My first "Seananigans" column for the newsletter of the Contemporary A Cappella Society of America (CASA) was a 1000-word tirade advising groups to hire management so as to allow themselves more time to write songs, smoke weed, throw hissy fits, bone groupies on the roof-rack of the the van, and swig Jack through a Crazy Straw from forbidden bodily cavities. My forthcoming column advises groups to whore themselves til their vocal cords bleed blue and their bank accounts swell porcine. To join CASA, with its membership perk of a subscription to the newsletter, visit CASA's web page.

I've written a mess of songs in the last year for two Nickelodeon kids' shows: "Gullah Gullah Island" (now airing), and its spin-off series "Binyah Binyah Polliwog" (fate in limbo). I co-wrote the theme song for the latter with musical director Billy Straus. Ironically, when I was but a wee sleep-away camper, I used to sever the heads of polliwogs with my Swiss army knife.

Where In Time Is Carmen Sandiego?, for which David Yazbek and I composed all the music, won't be renewed by PBS beyond its second year, though it will continue to air through September. Damn...I was counting on that dough for a few more years. Its likely successor? "Where In The Homeless Shelter is Sean Altman?"
Romance
All right, how about just sex?

The next Mrs. Sean Altman remains anonymous and at large, but I'm confident regarding her existence and our ability to find each other (see "Marry Me" for a tuneful elaboration of this deluded optimism). In the meantime, I'm readying myself for her charms by acquiring as much diverse sexual experience as I can (see " rectal invasion," above). I even allowed myself to be seduced by a lesbian with a veritable armory of body piercings. I showed her a good time, but I expect she'd have had more fun with a magnet.

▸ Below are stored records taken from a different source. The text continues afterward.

/-! ### The shuttle link (R38–R59) -/

/-- One direction of the link, with the sender's and the receiver's sides. -/
structure Dir where
  /-- number the sender assigns next (R43) -/
  txNext : Nat
  /-- the last 128 sequenced frames sent, newest first (R46) -/
  kept : List Frame
  /-- frames to send again, oldest first (R46) -/
  replay : List Frame
  /-- the sequenced frames sent since link-up that the receiver has not acknowledged, newest first (R55, R56) -/
  unack : List Frame
  /-- number the receiver expects next, E (R44) -/
  e : Nat
  /-- frames held by the receiver, by number (R44) -/
  held : List Frame
  /-- receiver's channels in service -/
  rx0 : Bool
  rx1 : Bool
  /-- per channel, how long before the latest corrupt frame each of the last corrupt frames within 100 µs came, in ns, newest first (R51) -/
  bad0 : List Nat
  bad1 : List Nat
  /-- an out-of-service channel: 0 = not retrained yet, else one more than its consecutive intact frames since (R52) -/
  good0 : Nat
  good1 : Nat
  /-- number of the latest sequenced frame that has come on channel 0 or 1 (R45) -/
  late0 : Option Nat
  late1 : Option Nat
  /-- replay requests made for the present E without progress (R46) -/
  asked : Nat
  /-- main queue of the sender, oldest first (R49, R50) -/
  queue : List Payload
  /-- frames of class 5: BULK on the H-die, SELV_FRAG on the F-die -/
  bulkQ : List Payload
  /-- time marks waiting to leave -/
  marks : List Payload
  /-- a KEEPALIVE with a replay request, or with a changed status bit, waits (class 1 of R50) -/
  urgent : Option Payload
  /-- status bits of the last KEEPALIVE sent (byte 6) -/
  lastBits : Nat
  /-- class 5 took the last slot (R50: one slot in every two) -/
  lastBulk : Bool
  /-- mark number of the sender's last mark, and of the last one delivered (R47) -/
  markTx : Nat
  markRx : Option Nat
  deriving DecidableEq, Repr

/-- Who waits for the words of a READ_REQ.
(DESIGN CHOICE: log entry 120.) -/
inductive Via where
  /-- a PCIe request, with the words it still gathers -/
  | pcie (tag : Nat)
  | spi
  | svc
  /-- the H-die's own reads: 0 = S0 comparison (R411), 1 = temperature copies (R429), 2 = quote (R496) -/
  | own (what : Nat)
  deriving DecidableEq, Repr

/-- An outstanding read of F-die registers (R55). -/
structure Outstanding where
  tag : Nat
  addr : Nat
  count : Nat
  via : Via
  deriving DecidableEq, Repr

/-- A PCIe read being gathered: its tag and, in address order, the words come so far or still missing. -/
structure Gather where
  tag : Nat
  words : List (Nat × Option Word)
  deriving DecidableEq, Repr

/-- The link as both dies see it. -/
structure Link where
  up : Bool
  /-- H to F -/
  hf : Dir
  /-- F to H -/
  fh : Dir
  /-- reads sent to the F-die and not answered -/
  reads : List Outstanding
  gathers : List Gather
  /-- next TAG the H-die chooses -/
  nextTag : Nat
  /-- F-die pages not ready as last reported in KEEPALIVE byte 6 bit 4 -/
  fNotReady : Bool
  /-- the F-die's event backlog, oldest first, 1,024 at most (R56) -/
  backlog : List Event
  /-- events discarded during the present outage -/
  lostNow : Nat
  /-- accepted host accesses on the F-die awaiting a host-access window (R49, R147) -/
  access : List Payload
  /-- arrived staged writes with the short warp of arrival, oldest first (R89) -/
  arrived : List (Nat × Word × Word)
  /-- events held behind a selvedge capture (R111) -/
  selvHeld : List Event
  /-- the request whose last fragment ends that hold -/
  selvHolding : Option Nat
  /-- level of each F-die page source as last committed for the H-die (R102) -/
  flevel : List Nat
  /-- page sources whose last level change was discarded, the backlog being full (R56, R102), rising -/
  flost : List Nat
  /-- the one-way delay of a mark as the F-die knows it from the last calibration, 0.1 ns per LSB (R59) -/
  fDelay : Nat
  /-- `PGEVT` bits of F-die pages that hardware has set in the present pick, by page (R91) -/
  evNow : List (Nat × Nat)
  /-- the GATE heddle of the present pick has applied its staged writes (R145) -/
  gated : Bool
  /-- the writes of its own that the H-die sends in its next slots (R461, R465) -/
  soon : List Payload
  deriving DecidableEq, Repr

/-! ### The shutter permit on the F-die (R60–R67) -/

structure Permit where
  /-- an edge has become the reference edge since F-die reset (R61) -/
  haveRef : Bool
  /-- a valid edge has restarted the 2.0 µs timer and it has not run out -/
  timing : Bool
  /-- the unit has yielded its cells (R67) -/
  yielded : Bool
  /-- GRID_OPEN of the yielded unit is asserted, by a safety demand or by a closure after its shutter has reopened (R67) -/
  forced : Bool
  deriving DecidableEq, Repr

/-! ### Host interfaces, watchdog, interrupt controller, journal, selvedge (chapter 3) -/

/-- An SPI read in progress (R80). -/
structure SpiRead where
  addr : Nat
  count : Nat
  /-- data come so far, `none` until it has returned -/
  data : Option (List Word)
  /-- STATUS has been sent -/
  answered : Bool
  deriving DecidableEq, Repr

Despite my occasional bouts of promiscuity, I've managed to avoid any sexually transmitted diseases. I guess the morning-after "Yoo-Hoo method" really works. My sexual Achilles heel is my continued condom confoundedness; I'm as clumsy with contraceptives as I am facile with alliteration. I suffer from having come of sexual age in the pre-AIDS era; I never became versed in condom culture. The slimy things remain a source of fear and confusion, except when I fill them with water and bombard my hapless neighbors from the roof.
The Loser's Lounge
The lords of NYC's hip singer-songwriter scene regularly band together to pay homage to our songwriting idols. Backed by a stalwart combo called the Kustard Kings, the Loser's Lounge has paid tribute to Elton John, Burt Bacharach, Brian Wilson, Randy Newman, the Bee Gees and Henry Mancini, to name a few. These sold-out shows are typically performed several times a year at the Fez, a subterranean East Village club. Host/bandleader Joe McGinty encourages participants to stretch beyond their normal limitations; he gets rock screamers to croon, balladeers to thrash, guitarists to rap, and yes, even drummers to sing. Thanks to Joe, I'm now very well stretched. Through it all, kitsch dictates fashion, and high camp reigns supreme.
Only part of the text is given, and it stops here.